▶ _TASK INSTRUCTIONS_
Find "(forceFloor s).rxq = s.rxq := rfl" and "simp [State.pwmOut, h]" in the records below. Copy the lines holding them and every line between, exactly, and no others.

▶ _DATA RECORDS_
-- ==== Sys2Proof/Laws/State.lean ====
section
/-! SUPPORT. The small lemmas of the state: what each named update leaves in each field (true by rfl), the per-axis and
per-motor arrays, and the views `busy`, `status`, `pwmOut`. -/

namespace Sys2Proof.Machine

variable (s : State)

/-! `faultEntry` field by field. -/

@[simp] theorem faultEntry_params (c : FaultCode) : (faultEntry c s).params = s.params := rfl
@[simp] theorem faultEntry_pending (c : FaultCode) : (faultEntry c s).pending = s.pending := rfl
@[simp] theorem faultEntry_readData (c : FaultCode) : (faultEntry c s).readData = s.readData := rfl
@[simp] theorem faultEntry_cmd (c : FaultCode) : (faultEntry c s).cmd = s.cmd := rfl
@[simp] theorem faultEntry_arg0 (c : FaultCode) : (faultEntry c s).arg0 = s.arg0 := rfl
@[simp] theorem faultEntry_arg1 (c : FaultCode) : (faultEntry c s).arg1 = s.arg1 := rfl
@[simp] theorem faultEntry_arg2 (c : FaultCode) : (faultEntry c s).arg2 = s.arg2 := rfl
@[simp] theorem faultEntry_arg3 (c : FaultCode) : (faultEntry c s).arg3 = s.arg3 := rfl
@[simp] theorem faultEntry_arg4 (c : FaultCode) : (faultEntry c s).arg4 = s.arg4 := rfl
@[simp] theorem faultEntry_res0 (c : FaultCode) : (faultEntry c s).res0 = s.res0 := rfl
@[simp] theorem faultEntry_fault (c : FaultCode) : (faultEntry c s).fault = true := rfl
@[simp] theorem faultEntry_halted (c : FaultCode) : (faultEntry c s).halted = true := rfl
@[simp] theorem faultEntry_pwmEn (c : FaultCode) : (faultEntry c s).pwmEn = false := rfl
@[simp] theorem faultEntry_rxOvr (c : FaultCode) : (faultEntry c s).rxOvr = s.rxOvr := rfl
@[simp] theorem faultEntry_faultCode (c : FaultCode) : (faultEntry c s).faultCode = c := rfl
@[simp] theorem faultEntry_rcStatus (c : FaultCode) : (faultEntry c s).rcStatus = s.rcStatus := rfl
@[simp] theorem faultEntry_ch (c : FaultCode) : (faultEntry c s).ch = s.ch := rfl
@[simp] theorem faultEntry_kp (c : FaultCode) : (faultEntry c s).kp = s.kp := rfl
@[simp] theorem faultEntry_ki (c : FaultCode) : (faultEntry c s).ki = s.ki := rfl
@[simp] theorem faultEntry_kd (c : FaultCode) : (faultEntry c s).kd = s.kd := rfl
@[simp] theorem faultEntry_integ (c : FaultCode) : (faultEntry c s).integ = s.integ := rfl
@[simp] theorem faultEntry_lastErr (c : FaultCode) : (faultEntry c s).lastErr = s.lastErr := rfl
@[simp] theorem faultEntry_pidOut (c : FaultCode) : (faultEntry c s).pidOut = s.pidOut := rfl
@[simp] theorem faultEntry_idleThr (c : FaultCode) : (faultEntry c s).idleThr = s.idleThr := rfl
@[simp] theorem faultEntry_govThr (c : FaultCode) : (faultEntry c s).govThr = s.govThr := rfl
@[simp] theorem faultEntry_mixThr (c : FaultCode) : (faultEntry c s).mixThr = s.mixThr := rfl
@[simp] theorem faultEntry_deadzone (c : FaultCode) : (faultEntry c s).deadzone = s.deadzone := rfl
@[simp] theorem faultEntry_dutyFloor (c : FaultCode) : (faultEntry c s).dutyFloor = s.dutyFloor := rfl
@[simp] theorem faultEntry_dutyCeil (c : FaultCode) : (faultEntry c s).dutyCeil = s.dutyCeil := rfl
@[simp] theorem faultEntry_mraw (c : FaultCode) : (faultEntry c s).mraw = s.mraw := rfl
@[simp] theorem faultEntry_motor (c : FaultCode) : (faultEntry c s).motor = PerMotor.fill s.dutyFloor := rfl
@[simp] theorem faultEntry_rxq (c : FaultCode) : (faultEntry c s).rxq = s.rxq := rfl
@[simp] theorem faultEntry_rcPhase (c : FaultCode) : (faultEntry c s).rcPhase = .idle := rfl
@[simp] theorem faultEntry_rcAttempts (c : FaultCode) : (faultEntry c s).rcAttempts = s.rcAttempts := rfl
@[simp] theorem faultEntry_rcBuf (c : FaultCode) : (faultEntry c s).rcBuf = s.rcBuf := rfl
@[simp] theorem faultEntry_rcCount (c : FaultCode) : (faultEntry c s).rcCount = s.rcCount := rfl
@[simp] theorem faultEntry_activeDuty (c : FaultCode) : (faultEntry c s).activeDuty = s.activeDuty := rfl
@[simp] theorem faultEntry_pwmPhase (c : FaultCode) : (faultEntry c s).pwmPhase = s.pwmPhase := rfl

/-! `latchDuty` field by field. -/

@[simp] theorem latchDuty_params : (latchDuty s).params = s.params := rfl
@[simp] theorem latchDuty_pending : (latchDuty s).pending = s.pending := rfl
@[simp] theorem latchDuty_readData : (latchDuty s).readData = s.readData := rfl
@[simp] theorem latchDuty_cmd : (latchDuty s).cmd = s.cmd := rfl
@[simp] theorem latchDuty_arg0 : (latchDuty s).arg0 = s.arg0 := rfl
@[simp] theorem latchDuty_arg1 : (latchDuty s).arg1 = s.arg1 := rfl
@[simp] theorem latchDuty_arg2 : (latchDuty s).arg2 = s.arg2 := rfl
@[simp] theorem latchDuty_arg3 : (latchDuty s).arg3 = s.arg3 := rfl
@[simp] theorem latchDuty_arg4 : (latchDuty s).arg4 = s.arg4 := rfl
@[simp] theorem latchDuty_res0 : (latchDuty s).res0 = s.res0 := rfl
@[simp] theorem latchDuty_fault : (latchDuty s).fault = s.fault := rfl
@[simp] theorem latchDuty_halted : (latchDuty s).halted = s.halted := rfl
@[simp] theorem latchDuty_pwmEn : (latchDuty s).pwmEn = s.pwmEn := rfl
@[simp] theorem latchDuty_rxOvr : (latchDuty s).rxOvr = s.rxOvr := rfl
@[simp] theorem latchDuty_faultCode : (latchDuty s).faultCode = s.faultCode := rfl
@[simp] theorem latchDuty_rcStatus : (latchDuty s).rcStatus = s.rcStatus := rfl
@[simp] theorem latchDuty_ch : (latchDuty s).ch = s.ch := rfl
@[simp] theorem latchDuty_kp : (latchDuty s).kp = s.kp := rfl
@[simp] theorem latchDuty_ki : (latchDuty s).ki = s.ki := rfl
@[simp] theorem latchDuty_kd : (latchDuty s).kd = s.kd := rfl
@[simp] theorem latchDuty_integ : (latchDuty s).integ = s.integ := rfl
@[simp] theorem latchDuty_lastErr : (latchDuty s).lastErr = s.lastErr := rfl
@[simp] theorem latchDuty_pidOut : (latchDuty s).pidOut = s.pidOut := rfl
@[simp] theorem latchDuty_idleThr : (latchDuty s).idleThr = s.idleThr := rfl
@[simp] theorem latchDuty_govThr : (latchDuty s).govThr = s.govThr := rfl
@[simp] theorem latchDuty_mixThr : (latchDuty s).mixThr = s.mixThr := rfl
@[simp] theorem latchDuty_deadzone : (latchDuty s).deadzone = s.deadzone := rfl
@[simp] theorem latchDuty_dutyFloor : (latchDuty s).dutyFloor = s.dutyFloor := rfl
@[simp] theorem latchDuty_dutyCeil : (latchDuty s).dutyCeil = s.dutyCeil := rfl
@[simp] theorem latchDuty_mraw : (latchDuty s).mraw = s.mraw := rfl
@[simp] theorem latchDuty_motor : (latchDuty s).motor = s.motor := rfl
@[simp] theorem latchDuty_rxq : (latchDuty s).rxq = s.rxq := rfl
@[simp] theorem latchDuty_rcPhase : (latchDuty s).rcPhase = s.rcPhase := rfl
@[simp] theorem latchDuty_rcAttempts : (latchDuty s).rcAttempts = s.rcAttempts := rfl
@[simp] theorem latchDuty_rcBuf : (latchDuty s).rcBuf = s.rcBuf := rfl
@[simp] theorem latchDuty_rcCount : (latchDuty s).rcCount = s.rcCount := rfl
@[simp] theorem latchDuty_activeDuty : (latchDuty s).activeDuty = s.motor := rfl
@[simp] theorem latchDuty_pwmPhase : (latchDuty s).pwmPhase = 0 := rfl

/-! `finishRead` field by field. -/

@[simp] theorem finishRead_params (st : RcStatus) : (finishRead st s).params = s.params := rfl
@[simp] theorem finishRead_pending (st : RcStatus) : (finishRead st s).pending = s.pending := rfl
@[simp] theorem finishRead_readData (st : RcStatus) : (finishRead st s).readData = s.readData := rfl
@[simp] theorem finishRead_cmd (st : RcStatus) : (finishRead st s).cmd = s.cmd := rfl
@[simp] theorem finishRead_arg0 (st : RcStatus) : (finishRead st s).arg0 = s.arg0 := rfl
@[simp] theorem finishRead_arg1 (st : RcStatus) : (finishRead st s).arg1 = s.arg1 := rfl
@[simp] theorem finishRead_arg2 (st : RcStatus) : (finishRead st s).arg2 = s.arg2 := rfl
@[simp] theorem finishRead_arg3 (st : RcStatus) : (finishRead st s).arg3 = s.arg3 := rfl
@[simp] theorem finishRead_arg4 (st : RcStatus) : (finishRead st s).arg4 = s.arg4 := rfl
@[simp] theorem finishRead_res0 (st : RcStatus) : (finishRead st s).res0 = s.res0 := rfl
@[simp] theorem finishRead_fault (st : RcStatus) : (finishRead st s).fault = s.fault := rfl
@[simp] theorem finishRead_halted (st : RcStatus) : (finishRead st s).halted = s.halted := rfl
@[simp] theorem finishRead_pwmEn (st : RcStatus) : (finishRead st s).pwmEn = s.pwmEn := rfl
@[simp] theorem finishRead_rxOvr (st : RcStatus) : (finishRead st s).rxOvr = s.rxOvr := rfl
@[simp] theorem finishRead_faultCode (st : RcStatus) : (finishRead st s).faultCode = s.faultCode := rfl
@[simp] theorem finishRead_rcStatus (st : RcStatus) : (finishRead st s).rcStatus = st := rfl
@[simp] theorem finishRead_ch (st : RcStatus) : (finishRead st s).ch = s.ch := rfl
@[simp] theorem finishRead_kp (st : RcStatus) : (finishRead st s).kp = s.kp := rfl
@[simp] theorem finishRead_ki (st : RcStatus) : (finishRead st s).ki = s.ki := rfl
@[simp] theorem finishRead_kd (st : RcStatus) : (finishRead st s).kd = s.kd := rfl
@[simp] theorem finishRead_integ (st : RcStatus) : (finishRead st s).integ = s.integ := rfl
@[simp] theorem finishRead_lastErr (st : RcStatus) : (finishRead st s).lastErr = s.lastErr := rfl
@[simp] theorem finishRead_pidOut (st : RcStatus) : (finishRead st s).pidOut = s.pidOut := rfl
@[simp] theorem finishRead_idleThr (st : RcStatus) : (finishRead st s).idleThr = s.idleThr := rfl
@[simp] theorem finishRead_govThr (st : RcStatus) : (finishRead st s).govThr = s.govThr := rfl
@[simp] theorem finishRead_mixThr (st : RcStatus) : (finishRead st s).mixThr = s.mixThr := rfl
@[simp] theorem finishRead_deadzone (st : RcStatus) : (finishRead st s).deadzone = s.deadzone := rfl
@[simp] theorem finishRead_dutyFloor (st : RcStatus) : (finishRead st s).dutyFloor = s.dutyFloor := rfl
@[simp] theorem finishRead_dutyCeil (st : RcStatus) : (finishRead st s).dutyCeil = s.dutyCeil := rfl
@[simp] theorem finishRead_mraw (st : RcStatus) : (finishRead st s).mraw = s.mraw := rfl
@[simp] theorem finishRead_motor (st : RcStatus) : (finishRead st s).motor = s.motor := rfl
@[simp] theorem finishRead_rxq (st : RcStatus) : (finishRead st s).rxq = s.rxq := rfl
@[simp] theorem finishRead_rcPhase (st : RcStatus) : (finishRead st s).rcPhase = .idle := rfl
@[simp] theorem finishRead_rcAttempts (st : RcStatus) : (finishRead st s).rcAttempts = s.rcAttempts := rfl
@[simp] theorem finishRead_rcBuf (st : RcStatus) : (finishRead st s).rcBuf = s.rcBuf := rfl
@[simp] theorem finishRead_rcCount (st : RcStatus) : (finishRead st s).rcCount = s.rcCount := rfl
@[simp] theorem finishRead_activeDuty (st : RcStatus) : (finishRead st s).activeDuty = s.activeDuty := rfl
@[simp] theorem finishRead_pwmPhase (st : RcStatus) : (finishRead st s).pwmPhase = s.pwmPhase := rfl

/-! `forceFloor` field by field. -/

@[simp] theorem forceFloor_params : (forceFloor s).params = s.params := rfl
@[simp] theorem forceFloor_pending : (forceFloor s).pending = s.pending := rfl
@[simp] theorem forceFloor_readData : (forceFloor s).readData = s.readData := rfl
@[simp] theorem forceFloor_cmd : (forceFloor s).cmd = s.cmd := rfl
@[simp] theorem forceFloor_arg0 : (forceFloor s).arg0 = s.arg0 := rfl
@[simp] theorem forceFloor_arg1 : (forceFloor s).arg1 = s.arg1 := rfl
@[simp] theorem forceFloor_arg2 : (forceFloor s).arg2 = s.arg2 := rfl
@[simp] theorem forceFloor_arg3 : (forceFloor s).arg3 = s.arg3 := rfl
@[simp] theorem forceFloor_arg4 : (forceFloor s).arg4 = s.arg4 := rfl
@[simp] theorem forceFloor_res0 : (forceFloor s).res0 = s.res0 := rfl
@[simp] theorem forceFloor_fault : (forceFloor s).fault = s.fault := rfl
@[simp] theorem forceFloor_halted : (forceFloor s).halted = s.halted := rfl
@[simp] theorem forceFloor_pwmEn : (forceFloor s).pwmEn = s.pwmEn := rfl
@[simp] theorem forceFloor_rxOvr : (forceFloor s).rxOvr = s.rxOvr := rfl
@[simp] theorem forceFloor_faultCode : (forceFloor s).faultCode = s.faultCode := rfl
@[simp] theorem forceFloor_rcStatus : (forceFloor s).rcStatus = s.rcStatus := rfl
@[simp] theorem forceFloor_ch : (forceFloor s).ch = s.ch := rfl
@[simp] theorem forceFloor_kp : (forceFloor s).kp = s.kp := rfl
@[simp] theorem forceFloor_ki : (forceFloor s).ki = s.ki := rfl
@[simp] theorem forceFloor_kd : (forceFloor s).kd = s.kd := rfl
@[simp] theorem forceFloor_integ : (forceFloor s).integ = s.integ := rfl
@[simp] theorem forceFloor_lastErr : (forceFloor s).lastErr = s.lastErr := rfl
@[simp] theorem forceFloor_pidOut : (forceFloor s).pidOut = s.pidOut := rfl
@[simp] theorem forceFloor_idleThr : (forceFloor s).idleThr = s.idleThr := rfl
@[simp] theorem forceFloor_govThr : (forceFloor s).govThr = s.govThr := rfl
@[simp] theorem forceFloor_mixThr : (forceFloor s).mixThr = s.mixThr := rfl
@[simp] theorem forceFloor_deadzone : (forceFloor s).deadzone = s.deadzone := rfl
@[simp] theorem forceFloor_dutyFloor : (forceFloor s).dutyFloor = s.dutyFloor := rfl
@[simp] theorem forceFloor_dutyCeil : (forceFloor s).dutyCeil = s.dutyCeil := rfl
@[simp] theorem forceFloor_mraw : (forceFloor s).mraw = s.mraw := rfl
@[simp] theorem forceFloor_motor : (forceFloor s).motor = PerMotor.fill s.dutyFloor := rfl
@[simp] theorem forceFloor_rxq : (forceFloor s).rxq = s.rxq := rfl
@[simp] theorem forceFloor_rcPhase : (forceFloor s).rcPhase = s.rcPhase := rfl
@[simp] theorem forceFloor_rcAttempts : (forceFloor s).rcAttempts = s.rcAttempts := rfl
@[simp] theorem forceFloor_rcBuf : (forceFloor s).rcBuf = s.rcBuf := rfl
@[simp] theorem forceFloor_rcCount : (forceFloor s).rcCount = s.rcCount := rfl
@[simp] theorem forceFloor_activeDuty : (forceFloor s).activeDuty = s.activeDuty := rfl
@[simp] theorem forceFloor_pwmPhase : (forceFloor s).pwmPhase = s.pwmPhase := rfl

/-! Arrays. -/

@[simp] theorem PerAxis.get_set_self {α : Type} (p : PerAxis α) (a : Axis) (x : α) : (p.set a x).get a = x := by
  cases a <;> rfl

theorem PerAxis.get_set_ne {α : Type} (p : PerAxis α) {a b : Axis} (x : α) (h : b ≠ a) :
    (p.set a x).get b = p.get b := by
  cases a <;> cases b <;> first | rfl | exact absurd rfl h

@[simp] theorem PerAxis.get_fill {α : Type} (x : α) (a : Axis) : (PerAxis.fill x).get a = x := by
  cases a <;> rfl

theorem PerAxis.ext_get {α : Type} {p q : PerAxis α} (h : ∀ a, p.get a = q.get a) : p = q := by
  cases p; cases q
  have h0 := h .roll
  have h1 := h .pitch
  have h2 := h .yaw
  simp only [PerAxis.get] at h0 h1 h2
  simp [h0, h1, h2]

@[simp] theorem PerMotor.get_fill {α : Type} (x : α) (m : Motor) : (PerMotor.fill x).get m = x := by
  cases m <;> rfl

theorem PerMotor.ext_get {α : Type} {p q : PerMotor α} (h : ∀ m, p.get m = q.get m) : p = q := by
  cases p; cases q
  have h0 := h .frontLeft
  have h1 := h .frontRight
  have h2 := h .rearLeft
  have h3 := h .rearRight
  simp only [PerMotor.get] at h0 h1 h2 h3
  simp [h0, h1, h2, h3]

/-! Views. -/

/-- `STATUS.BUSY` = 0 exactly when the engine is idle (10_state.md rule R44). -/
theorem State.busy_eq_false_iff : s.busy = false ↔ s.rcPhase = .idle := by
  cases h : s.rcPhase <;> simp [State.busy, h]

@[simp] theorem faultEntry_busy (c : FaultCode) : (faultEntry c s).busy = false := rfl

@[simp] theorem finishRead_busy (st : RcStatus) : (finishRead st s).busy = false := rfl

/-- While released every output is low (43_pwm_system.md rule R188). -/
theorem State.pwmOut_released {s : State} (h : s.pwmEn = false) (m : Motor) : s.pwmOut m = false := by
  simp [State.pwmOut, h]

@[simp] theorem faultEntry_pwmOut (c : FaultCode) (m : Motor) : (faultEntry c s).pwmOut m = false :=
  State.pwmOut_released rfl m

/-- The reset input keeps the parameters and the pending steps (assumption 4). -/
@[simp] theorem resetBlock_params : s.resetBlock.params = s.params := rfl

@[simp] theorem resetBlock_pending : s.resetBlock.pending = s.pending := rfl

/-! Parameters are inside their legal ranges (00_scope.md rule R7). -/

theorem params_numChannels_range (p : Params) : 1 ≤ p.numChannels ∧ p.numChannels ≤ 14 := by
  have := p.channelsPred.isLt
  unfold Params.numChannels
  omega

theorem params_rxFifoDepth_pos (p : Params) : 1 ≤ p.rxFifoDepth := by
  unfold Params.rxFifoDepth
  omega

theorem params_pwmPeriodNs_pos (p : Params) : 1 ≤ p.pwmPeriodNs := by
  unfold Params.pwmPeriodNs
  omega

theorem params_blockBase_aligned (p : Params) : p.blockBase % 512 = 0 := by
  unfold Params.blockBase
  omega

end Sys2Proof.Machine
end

▶ _WRITTEN RESPONSE_
@[simp] theorem forceFloor_rxq : (forceFloor s).rxq = s.rxq := rfl
@[simp] theorem forceFloor_rcPhase : (forceFloor s).rcPhase = s.rcPhase := rfl
@[simp] theorem forceFloor_rcAttempts : (forceFloor s).rcAttempts = s.rcAttempts := rfl
@[simp] theorem forceFloor_rcBuf : (forceFloor s).rcBuf = s.rcBuf := rfl
@[simp] theorem forceFloor_rcCount : (forceFloor s).rcCount = s.rcCount := rfl
@[simp] theorem forceFloor_activeDuty : (forceFloor s).activeDuty = s.activeDuty := rfl
@[simp] theorem forceFloor_pwmPhase : (forceFloor s).pwmPhase = s.pwmPhase := rfl

/-! Arrays. -/

@[simp] theorem PerAxis.get_set_self {α : Type} (p : PerAxis α) (a : Axis) (x : α) : (p.set a x).get a = x := by
  cases a <;> rfl

theorem PerAxis.get_set_ne {α : Type} (p : PerAxis α) {a b : Axis} (x : α) (h : b ≠ a) :
    (p.set a x).get b = p.get b := by
  cases a <;> cases b <;> first | rfl | exact absurd rfl h

@[simp] theorem PerAxis.get_fill {α : Type} (x : α) (a : Axis) : (PerAxis.fill x).get a = x := by
  cases a <;> rfl

theorem PerAxis.ext_get {α : Type} {p q : PerAxis α} (h : ∀ a, p.get a = q.get a) : p = q := by
  cases p; cases q
  have h0 := h .roll
  have h1 := h .pitch
  have h2 := h .yaw
  simp only [PerAxis.get] at h0 h1 h2
  simp [h0, h1, h2]

@[simp] theorem PerMotor.get_fill {α : Type} (x : α) (m : Motor) : (PerMotor.fill x).get m = x := by
  cases m <;> rfl

theorem PerMotor.ext_get {α : Type} {p q : PerMotor α} (h : ∀ m, p.get m = q.get m) : p = q := by
  cases p; cases q
  have h0 := h .frontLeft
  have h1 := h .frontRight
  have h2 := h .rearLeft
  have h3 := h .rearRight
  simp only [PerMotor.get] at h0 h1 h2 h3
  simp [h0, h1, h2, h3]

/-! Views. -/

/-- `STATUS.BUSY` = 0 exactly when the engine is idle (10_state.md rule R44). -/
theorem State.busy_eq_false_iff : s.busy = false ↔ s.rcPhase = .idle := by
  cases h : s.rcPhase <;> simp [State.busy, h]

@[simp] theorem faultEntry_busy (c : FaultCode) : (faultEntry c s).busy = false := rfl

@[simp] theorem finishRead_busy (st : RcStatus) : (finishRead st s).busy = false := rfl

/-- While released every output is low (43_pwm_system.md rule R188). -/
theorem State.pwmOut_released {s : State} (h : s.pwmEn = false) (m : Motor) : s.pwmOut m = false := by
  simp [State.pwmOut, h]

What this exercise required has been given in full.